I will tell jokes to people who came to see someone else.
Next week marks my return to stand-up. I have been meaning to get back into it, but these last 10 years have been—you know, we’ve been getting slammed at work.
I actually killed my first time on stage. One drunk unaffiliated with HBO told me he was totally going to put me on HBO. My second open mic didn’t go quite as well. I didn’t have same energy, and the audience seemed a little indifferent. I wouldn’t say I bombed, really, I was just sort of comedy roughage.

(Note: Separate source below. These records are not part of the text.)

-- ==== Sys2Proof/Machine/Step.lean ====
section
/-! DEFINITION. One step of the machine (spec/30_encoding.md R71): the reset step if reset is asserted, else the step of
the phase. CORE has no program counter (spec/10_state.md R34): `PH`, `OP`, `RND` and the host say what happens next. -/

namespace Sys2Proof.Machine

/-- One step (R71, 70_reset R261). -/
def step (s : State) : Host.Outcome State Fault Refusal :=
  match resetStep s with
  | some s' => .next s'
  | none => phaseStep s

/-- `s` with a command packet (numbered as spec/opcode_table.json numbers it) presented by the host, and CORE in the
phase that accepts one: the next step accepts exactly that packet. A packet is accepted only in `IDLE` (R74), where
`RSP` is empty (10_state R31), so both are part of the fetch (log 2). -/
def State.withFetchWord (s : State) (nbits w : Nat) : State :=
  { s with ph := .idle, rsp := [], todo := .send (tablePacket nbits w) :: s.todo }

end Sys2Proof.Machine
end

The third time, I simply went blank, and while any open-mic audience ought to have low standards, I’m sure they deserved better than to watch me dig my notes out of my pocket and scan the folded-in-eighths printout for a punch line I would’ve been better off dynamiting, anyway. They still applauded—loser applause, the kind that gets sprinkled upon people who walk the last 12 miles of a marathon. So, although my comedy experience spanned just three open mics, I convinced myself that I was in decline somehow—decline without, like, an initial ascent. This time around, I’ll try to not over-interpret. No matter how I do on Wednesday, I’m going to try to go up on Thursday.
Want a preview? Okay, one joke: “The Centers for Disease reports that intravenous drug users who share needles are at risk for contracting HIV. In my opinion, this is a public health problem, not a criminal one.”
Lots more where that came from.
Anyway, I’m moving to Greenpoint in a little more than a week. For those of you unfamiliar with this area in Brooklyn, it’s sort of a Polish/hipster/industrial neighborhood (yes, lots of people who look like Lech Walesa publishing zines when they get home from the glue factory). I can’t flee Astoria fast enough, which I think has much more to do with my particular circumstances than the neighborhood itself. I was never one of those people who valued sunlight in an apartment—I don’t fucking photosynthesize—but I think basement life has rewired me a little, made me a little hostile to daylight and all that attends it. The birds outside my apartment won’t stop tweeting, and I’m always, like, “Come on, predators. Where are you?”
Yeah, it’s good that I’m leaving.
Job update: None. I no longer make jokes about selling my body.